This Day in ’88: Roy Orbison Tribute
30 years ago today, a small cavalcade of top-notch musicians united to pay tribute to Roy Orbison, who had passed away five days earlier.
We describe it as a small cavalcade only because the Wiltern Theater, where the tribute in question took place, was only filled with about 200 of Orbison’s friends, which – given that the venue in question holds about 1,850 people – leads us to presume that the guest list was decidedly small that evening. Still, for a small audience, there were a lot of big stars in the house that night, among them Dave Edmunds, Don Henley, Jeff Lynne, Graham Nash, Tom Petty, Bonnie Raitt, Johnny Rivers, and the Stray Cats.
Of those individuals, we’re led to understand that only Edmunds, Raitt, Rivers, and the Cats actually performed, but at the time there were rumblings that all of the surviving members of The Traveling Wilburys would be reuniting to take the stage. At least one reason that failed to occur was that George Harrison – although in Los Angeles at the time – was battling the flu and in no position to stop by. We don’t know anything about Bob Dylan’s whereabouts that night, but you know that guy: he’s a riddle wrapped in an enigma. (For all we know, he could’ve been there wearing Groucho glasses and mustache, and everybody was just, like, “Is that…?” “Yep.” “But why is he…?” “Because he just is, and if that ain’t good enough for you, have another drink…and then just keep drinkin’ ‘til it is good enough, because there ain’t no other answer!”)
We’d love to offer up some clips from that evening, but there are none to be had, which is none too surprising when one considers the limited audience to begin with.

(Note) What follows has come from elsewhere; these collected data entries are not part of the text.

/-- What a port call and an `ok` answer's handling leave alone, a step in a phase leaves alone. -/
theorem portStep_preserves {α : Type} (g : State → α) {op : PortOp} {onOk : Bytes → State → State} (s : State)
    (hcall : g (callPort op s).2 = g s) (hwait : ∀ t, g (waitDelay t) = g t) (hraise : ∀ f t, g (raise f t) = g t)
    (hok : ∀ v t, g (onOk v t) = g t) : g (portStep op onOk s) = g s := by
  obtain ⟨v, -, hs⟩ | ⟨-, hs⟩ | ⟨e, hs⟩ := portStep_answers op onOk s
  · rw [hs, hok, hcall]
  · rw [hs, hwait, hcall]
  · rw [hs, hraise, hcall]

@[simp] theorem headerRead_cfg (v : Bytes) (s : State) : (headerRead v s).cfg = s.cfg := by
  obtain hs | ⟨-, hs⟩ := headerRead_cases v s <;> simp [hs]

@[simp] theorem headerRead_crc (v : Bytes) (s : State) : (headerRead v s).crc = s.crc := by
  obtain hs | ⟨-, hs⟩ := headerRead_cases v s <;> simp [hs]

@[simp] theorem settleExchange_cfg (s : State) : (settleExchange s).cfg = s.cfg := by
  obtain ⟨x, y, hs⟩ | hs := settleExchange_cases s <;> simp [hs]

@[simp] theorem bodyRead_cfg (v : Bytes) (s : State) : (bodyRead v s).cfg = s.cfg := by
  obtain hs | ⟨-, hs⟩ := bodyRead_cases v s <;> simp [hs]

theorem exchangeStep_cfg (s : State) : (exchangeStep s).cfg = s.cfg := by
  unfold exchangeStep
  split
  · rfl
  all_goals exact portStep_preserves (·.cfg) s (by simp) (by simp) (by simp) (by simp)

/-- Settles O40: the configuration is left by every command, and by every row of the exchange. -/
theorem configurationNeverChanges : Obligations.ConfigurationNeverChanges := by
  refine ⟨fun _ _ _ => exec_cfg, fun s t hs => ?_⟩
  obtain ⟨-, -, rfl⟩ | ⟨-, m, rest, i, -, -, he⟩ | ⟨-, m, rest, e, -, -, rfl⟩ | ⟨-, rfl⟩ := step_cases hs
  · rfl
  · simpa using exec_cfg he
  · simp
  · exact exchangeStep_cfg s

/-! ### The accumulator -/

/-- The operations that write `CRC` (70_reset_and_hazards.md R213). -/
def writesCrc (i : Instr) : Prop :=
  (∃ v, i = .crcSeed v) ∨ (∃ b, i = .crcUpd b) ∨ (∃ d, i = .crcBlk d) ∨ (∃ p d, i = .frmEnc p d) ∨
    (∃ d, i = .frmVal d) ∨ (∃ p d, i = .xchg p d) ∨ i = .sreset

theorem exec_crc {i : Instr} {s t : State} (he : exec i s = .next t) (hi : ¬ writesCrc i) : t.crc = s.crc := by
  cases i with
  | rdreg r => obtain ⟨v, -, hr⟩ | ⟨-, hr⟩ := execRdreg_cases r s <;> cases hr.symm.trans he <;> simp
  | seqPcb m => obtain hr | hr := execSeqPcb_cases m s <;> cases hr.symm.trans he <;> simp
  | crcSeed | crcUpd | crcBlk | frmEnc | frmVal | xchg | sreset => simp [writesCrc] at hi
  | _ => cases he; simp

/-- The validation that ends an exchange leaves the checksum of header and remainder in `CRC`, and `ERR` 0 or 3. -/
theorem settleExchange_ends (s : State) :
    (settleExchange s).phase = .idle ∧ ((settleExchange s).err = 0#8 ∨ (settleExchange s).err = 3#8) ∧
    (settleExchange s).events = s.events ∧ (settleExchange s).rxbuf = s.rxbuf ∧
    (settleExchange s).crc = validate s.rxhdr s.rxbuf := by
  obtain ⟨x, y, hs⟩ | hs := settleExchange_cases s <;> simp [hs, failureCode]

/-- The last row of the exchange leaves `CRC`, or its read was answered with the declared number of bytes and validated
(43_transaction.md R139). -/
theorem rdbodyStep_crc (s : State) :
    (rdbodyStep s).crc = s.crc ∨
    ∃ v t, rdbodyStep s = settleExchange (holdBody v t) ∧ v.length = headerLen s.rxhdr + 2 ∧ t.rxhdr = s.rxhdr ∧
      t.events = s.events ++ [eventOf s.cfg (.read (headerLen s.rxhdr + 2)) (.ok v)] := by
  unfold rdbodyStep
  obtain ⟨v, hv, hs⟩ | ⟨-, hs⟩ | ⟨e, hs⟩ := portStep_answers (.read (headerLen s.rxhdr + FCS_LEN)) bodyRead s
  · obtain hb | ⟨hlen, hb⟩ := bodyRead_cases v (callPort (.read (headerLen s.rxhdr + FCS_LEN)) s).2
    · left; simp [hs, hb]
    · refine .inr ⟨v, _, hs.trans hb, by simpa using hlen, by simp, ?_⟩
      rw [callPort_events, hv]; rfl
  · left; simp [hs]
  · left; simp [hs]

theorem exchangeStep_crc {s : State} (h : (exchangeStep s).crc ≠ s.crc) :
    s.phase = .rdbody ∧ exchangeStep s = rdbodyStep s := by
  unfold exchangeStep at h ⊢
  split at h
  · exact absurd rfl h
  · exact absurd (portStep_preserves (·.crc) s (by simp) (by simp) (by simp) (by simp)) h
  · exact absurd (portStep_preserves (·.crc) s (by simp) (by simp) (by simp) (by simp)) h
  · next hp => exact ⟨hp, rfl⟩

/-- Settles O38: of the commands only the CRC writers change `CRC`, of the exchange's rows only a validation. -/
theorem accumulatorWriters : Obligations.AccumulatorWriters := by
  intro s t hs hne
  obtain ⟨-, -, rfl⟩ | ⟨hp, m, rest, i, hm, hd, he⟩ | ⟨-, m, rest, e, -, -, rfl⟩ | ⟨-, rfl⟩ := step_cases hs
  · exact absurd rfl hne
  · exact .inr ⟨hp, m, rest, i, hm, hd, by_contra fun hi => hne (by simpa using exec_crc he hi)⟩
  · exact absurd (by simp) hne
  · obtain ⟨hp, hstep⟩ := exchangeStep_crc hne
    rw [hstep] at hne ⊢
    obtain hcrc | ⟨v, t, hsettle, hlen, hhdr, hev⟩ := rdbodyStep_crc s
    · exact absurd hcrc hne
    · obtain ⟨hidle, herr, hevents, hbuf, hcrc⟩ := settleExchange_ends (holdBody v t)
      rw [hsettle, hcrc, hevents, hbuf]
      simp only [holdBody_rxhdr, holdBody_rxbuf, holdBody_events, hhdr]
      exact .inl ⟨hp, hidle, herr, hev, hlen, rfl⟩

end Sys2Proof.Machine
end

That said, we can at least offer up something from the Rhino catalog that you may never have heard before: Roy Orbison’s lone album for Asylum Records: 1979’s LAMINAR FLOW. Mind you, the reason you may not have heard it is because it wasn’t what you might traditionally describe as commercially successful, but once you’ve checked it out, you’ll be able to tell that it still very much features Orbison’s distinctive voice, which is always worth hearing, no matter how dated the instrumentation and production around it may be.